= Robert Steel (chess player) =

English chess player (1839–1903)

Robert Steel (1839–1903) was a notable businessman and internationally renowned chess player, originally from Liverpool.

Steel spent a considerable period in Calcutta (now Kolkata) in British India. Steel was described by the Times of India in 1898 as "one of the best known and most popular figures" in Calcutta, and "probably the finest chess player India has ever seen". The London Daily News similarly called Steel "the foremost player in India". Steel is credited with many efforts to popularise chess in India (ironically, the country where the game was initially born). Notably, he had conceived of and organised the historic Liverpool-Calcutta telegraph cable chess match in 1880 (having also been a former president of the Liverpool Chess Club).
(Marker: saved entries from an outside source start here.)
-- ==== Sys2Proof/Laws/KeepsRecovery.lean ====
section
/-! SUPPORT. Every operation of Machine/Recovery.lean keeps what `Keeps` says: one lemma for each. -/
namespace Sys2Proof.Machine
set_option linter.unreachableTactic false
set_option linter.unusedTactic false

theorem State.accUe_keeps (s : State) (p : Nat) : Keeps s (State.accUe s p) := by
  unfold State.accUe
  try dsimp only
  repeat' (first | with_reducible exact Keeps.refl _ | with_reducible apply Keeps.trans _ (State.abortMove_keeps _ _) | with_reducible apply Keeps.trans _ (State.raise_keeps _ _ _ _) | with_reducible apply Keeps.trans _ (State.setForm_keeps _ _ _) | with_reducible apply Keeps.trans _ (State.stn_keeps _ _ _ _) | with_reducible apply Keeps.trans _ (State.advanceFree_keeps _) | with_reducible refine Keeps.ite (fun _ => ?_) (fun _ => ?_) | split | (with_reducible apply Keeps.lit; (on_goal 2 => with_reducible rfl); first | with_reducible exact Keeps.refl _ | with_reducible apply Keeps.trans _ (State.abortMove_keeps _ _) | with_reducible apply Keeps.trans _ (State.raise_keeps _ _ _ _) | with_reducible apply Keeps.trans _ (State.setForm_keeps _ _ _) | with_reducible apply Keeps.trans _ (State.stn_keeps _ _ _ _) | with_reducible apply Keeps.trans _ (State.advanceFree_keeps _) | with_reducible refine Keeps.ite (fun _ => ?_) (fun _ => ?_) | split))

theorem State.aerAll_keeps (s : State) : Keeps s (State.aerAll s) := by
  unfold State.aerAll
  try dsimp only
  repeat' (first | with_reducible exact Keeps.refl _ | with_reducible assumption | with_reducible apply Keeps.trans _ (State.emit_keeps _ _) | with_reducible refine Keeps.ite (fun _ => ?_) (fun _ => ?_) | with_reducible refine Keeps.foldl ?_ (fun _ _ => ?_) | split | (with_reducible apply Keeps.lit; (on_goal 2 => with_reducible rfl); first | with_reducible exact Keeps.refl _ | with_reducible assumption | with_reducible apply Keeps.trans _ (State.emit_keeps _ _) | with_reducible refine Keeps.ite (fun _ => ?_) (fun _ => ?_) | with_reducible refine Keeps.foldl ?_ (fun _ _ => ?_) | split))

theorem State.lostDram_keeps (s : State) (code : Nat) (r : DramRd) : Keeps s (State.lostDram s code r) := by
  unfold State.lostDram
  try dsimp only
  repeat' (first | with_reducible exact Keeps.refl _ | with_reducible assumption | with_reducible apply Keeps.trans _ (State.discard_keeps _ _ _ _ _) | with_reducible apply Keeps.trans _ (State.discardDecode_keeps _ _ _) | with_reducible apply Keeps.trans _ (State.freeEngine_keeps _ _) | with_reducible apply Keeps.trans _ (State.metaBack_keeps _ _ _ _ _) | with_reducible apply Keeps.trans _ (State.passMark_keeps _ _ _) | with_reducible apply Keeps.trans _ (State.rakeBack_keeps _ _ _ _ _) | with_reducible apply Keeps.trans _ (State.sherdBack_keeps _ _ _ _) | with_reducible refine Keeps.ite (fun _ => ?_) (fun _ => ?_) | with_reducible refine Keeps.foldl ?_ (fun _ _ => ?_) | split | (with_reducible apply Keeps.lit; (on_goal 2 => with_reducible rfl); first | with_reducible exact Keeps.refl _ | with_reducible assumption | with_reducible apply Keeps.trans _ (State.discard_keeps _ _ _ _ _) | with_reducible apply Keeps.trans _ (State.discardDecode_keeps _ _ _) | with_reducible apply Keeps.trans _ (State.freeEngine_keeps _ _) | with_reducible apply Keeps.trans _ (State.metaBack_keeps _ _ _ _ _) | with_reducible apply Keeps.trans _ (State.passMark_keeps _ _ _) | with_reducible apply Keeps.trans _ (State.rakeBack_keeps _ _ _ _ _) | with_reducible apply Keeps.trans _ (State.sherdBack_keeps _ _ _ _) | with_reducible refine Keeps.ite (fun _ => ?_) (fun _ => ?_) | with_reducible refine Keeps.foldl ?_ (fun _ _ => ?_) | split))

theorem State.lostMeta_keeps (s : State) : Keeps s (State.lostMeta s) := by
  unfold State.lostMeta
  repeat' (first | with_reducible exact Keeps.refl _ | (with_reducible apply Keeps.lit; (on_goal 2 => with_reducible rfl); first | with_reducible exact Keeps.refl _))

theorem State.loseChannel_keeps (s : State) (c : Nat) (code : Nat) : Keeps s (State.loseChannel s c code) := by
  unfold State.loseChannel
  try dsimp only
  repeat' (first | with_reducible exact Keeps.refl _ | with_reducible assumption | with_reducible apply Keeps.trans _ (State.abortMove_keeps _ _) | with_reducible apply Keeps.trans _ (State.lostDram_keeps _ _ _) | with_reducible apply Keeps.trans _ (State.lostMeta_keeps _) | with_reducible apply Keeps.trans _ (State.lostPage_keeps _ _) | with_reducible apply Keeps.trans _ (State.pressure_keeps _) | with_reducible apply Keeps.trans _ (State.raiseCh_keeps _ _ _ _ _) | with_reducible apply Keeps.trans _ (State.setFlag_keeps _ _ _) | with_reducible apply Keeps.trans _ (State.updCh_keeps _ _ _) | with_reducible apply Keeps.trans _ (State.wr_keeps _ _ _) | with_reducible refine Keeps.ite (fun _ => ?_) (fun _ => ?_) | with_reducible refine Keeps.foldl ?_ (fun _ _ => ?_) | split | (with_reducible apply Keeps.lit; (on_goal 2 => with_reducible rfl); first | with_reducible exact Keeps.refl _ | with_reducible assumption | with_reducible apply Keeps.trans _ (State.abortMove_keeps _ _) | with_reducible apply Keeps.trans _ (State.lostDram_keeps _ _ _) | with_reducible apply Keeps.trans _ (State.lostMeta_keeps _) | with_reducible apply Keeps.trans _ (State.lostPage_keeps _ _) | with_reducible apply Keeps.trans _ (State.pressure_keeps _) | with_reducible apply Keeps.trans _ (State.raiseCh_keeps _ _ _ _ _) | with_reducible apply Keeps.trans _ (State.setFlag_keeps _ _ _) | with_reducible apply Keeps.trans _ (State.updCh_keeps _ _ _) | with_reducible apply Keeps.trans _ (State.wr_keeps _ _ _) | with_reducible refine Keeps.ite (fun _ => ?_) (fun _ => ?_) | with_reducible refine Keeps.foldl ?_ (fun _ _ => ?_) | split))

theorem State.chanLost_keeps (s : State) (c : Nat) (cause : Nat) : Keeps s (State.chanLost s c cause) := by
  unfold State.chanLost
  try dsimp only
  repeat' (first | with_reducible exact Keeps.refl _ | with_reducible apply Keeps.trans _ (State.loseChannel_keeps _ _ _) | with_reducible apply Keeps.trans _ (State.wr_keeps _ _ _) | with_reducible refine Keeps.ite (fun _ => ?_) (fun _ => ?_) | split | (with_reducible apply Keeps.lit; (on_goal 2 => with_reducible rfl); first | with_reducible exact Keeps.refl _ | with_reducible apply Keeps.trans _ (State.loseChannel_keeps _ _ _) | with_reducible apply Keeps.trans _ (State.wr_keeps _ _ _) | with_reducible refine Keeps.ite (fun _ => ?_) (fun _ => ?_) | split))

theorem State.alertReport_keeps (s : State) (c : Nat) : Keeps s (State.alertReport s c) := by
  unfold State.alertReport
  try dsimp only
  repeat' (first | with_reducible exact Keeps.refl _ | with_reducible apply Keeps.trans _ (State.chanLost_keeps _ _ _) | with_reducible apply Keeps.trans _ (State.updCh_keeps _ _ _) | with_reducible refine Keeps.ite (fun _ => ?_) (fun _ => ?_) | split | (with_reducible apply Keeps.lit; (on_goal 2 => with_reducible rfl); first | with_reducible exact Keeps.refl _ | with_reducible apply Keeps.trans _ (State.chanLost_keeps _ _ _) | with_reducible apply Keeps.trans _ (State.updCh_keeps _ _ _) | with_reducible refine Keeps.ite (fun _ => ?_) (fun _ => ?_) | split))

theorem State.ctrUe_keeps (s : State) (space : Bool) (level : Nat) (node : Nat) : Keeps s (State.ctrUe s space level node) := by
  unfold State.ctrUe
  try dsimp only
  repeat' (first | with_reducible exact Keeps.refl _ | with_reducible apply Keeps.trans _ (State.recordLoss_keeps _ _ _ _) | with_reducible apply Keeps.trans _ (State.uncache_keeps _ _ _ _) | with_reducible refine Keeps.ite (fun _ => ?_) (fun _ => ?_) | split | (with_reducible apply Keeps.lit; (on_goal 2 => with_reducible rfl); first | with_reducible exact Keeps.refl _ | with_reducible apply Keeps.trans _ (State.recordLoss_keeps _ _ _ _) | with_reducible apply Keeps.trans _ (State.uncache_keeps _ _ _ _) | with_reducible refine Keeps.ite (fun _ => ?_) (fun _ => ?_) | split))

theorem State.requeue_keeps (s : State) (line : Nat) : Keeps s (State.requeue s line) := by
  unfold State.requeue
  try dsimp only
  repeat' (first | with_reducible exact Keeps.refl _ | with_reducible assumption | with_reducible apply Keeps.trans _ (State.setTxn_keeps _ _) | with_reducible refine Keeps.ite (fun _ => ?_) (fun _ => ?_) | with_reducible refine Keeps.foldl ?_ (fun _ _ => ?_) | with_reducible refine Keeps.foldl_fst ?_ (fun _ _ => ?_) | with_reducible refine Keeps.foldl_snd ?_ (fun _ _ => ?_) | with_reducible apply Keeps.cond | with_reducible refine Keeps.getD ?_ (fun _ _ => ?_) | split | (with_reducible apply Keeps.lit; (on_goal 2 => with_reducible rfl); first | with_reducible exact Keeps.refl _ | with_reducible assumption | with_reducible apply Keeps.trans _ (State.setTxn_keeps _ _) | with_reducible refine Keeps.ite (fun _ => ?_) (fun _ => ?_) | with_reducible refine Keeps.foldl ?_ (fun _ _ => ?_) | with_reducible refine Keeps.foldl_fst ?_ (fun _ _ => ?_) | with_reducible refine Keeps.foldl_snd ?_ (fun _ _ => ?_) | with_reducible apply Keeps.cond | with_reducible refine Keeps.getD ?_ (fun _ _ => ?_) | split))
Steel was further joint winner of India's first round-robin chess tournament in Calcutta, held in 1878.

The first World Chess Champion, Wilhelm Steinitz, dedicated his book The Modern Chess Instructor to Steel, calling him "a generous patron of chess and chess masters". Steinitz also credited Steel with inventing an "ingenious" variation of the Giuoco Piano opening. Steinitz stated elsewhere that Steel had defeated him and "different first-class masters" in some unrecorded games.

Steel played with and against many well-known players of his era, such as James Mason, Joseph Henry Blackburne, Johannes Zukertort and Leopold Hoffer. In a modern assessment of Steel's game, Lubomir Kavalek termed a match that Steel played in India as one of the "immortal games" of chess history, and described Steel's methods as possessing a "certain craziness".

Steel reportedly belonged to "an old Liverpool family". He arrived in Calcutta from England in 1871, and retired and returned to England in 1898. He worked as a jute shipping merchant in Calcutta, heading the eponymous R. Steel & Co. He rose to become a member of the Viceroy's Executive Council, president of the Bengal Chamber of Commerce and Industry, and president of the Bengal Club, where he presided over a dinner in honour of Prince Albert Victor during his visit to Calcutta. He was also awarded the Companion of the Order of the Star of India, which the Times of India described as "a very high honour for a non-official and one which has only been twice so bestowed". Sir Henry Cotton described Steel as a businessman of "exceptional ability".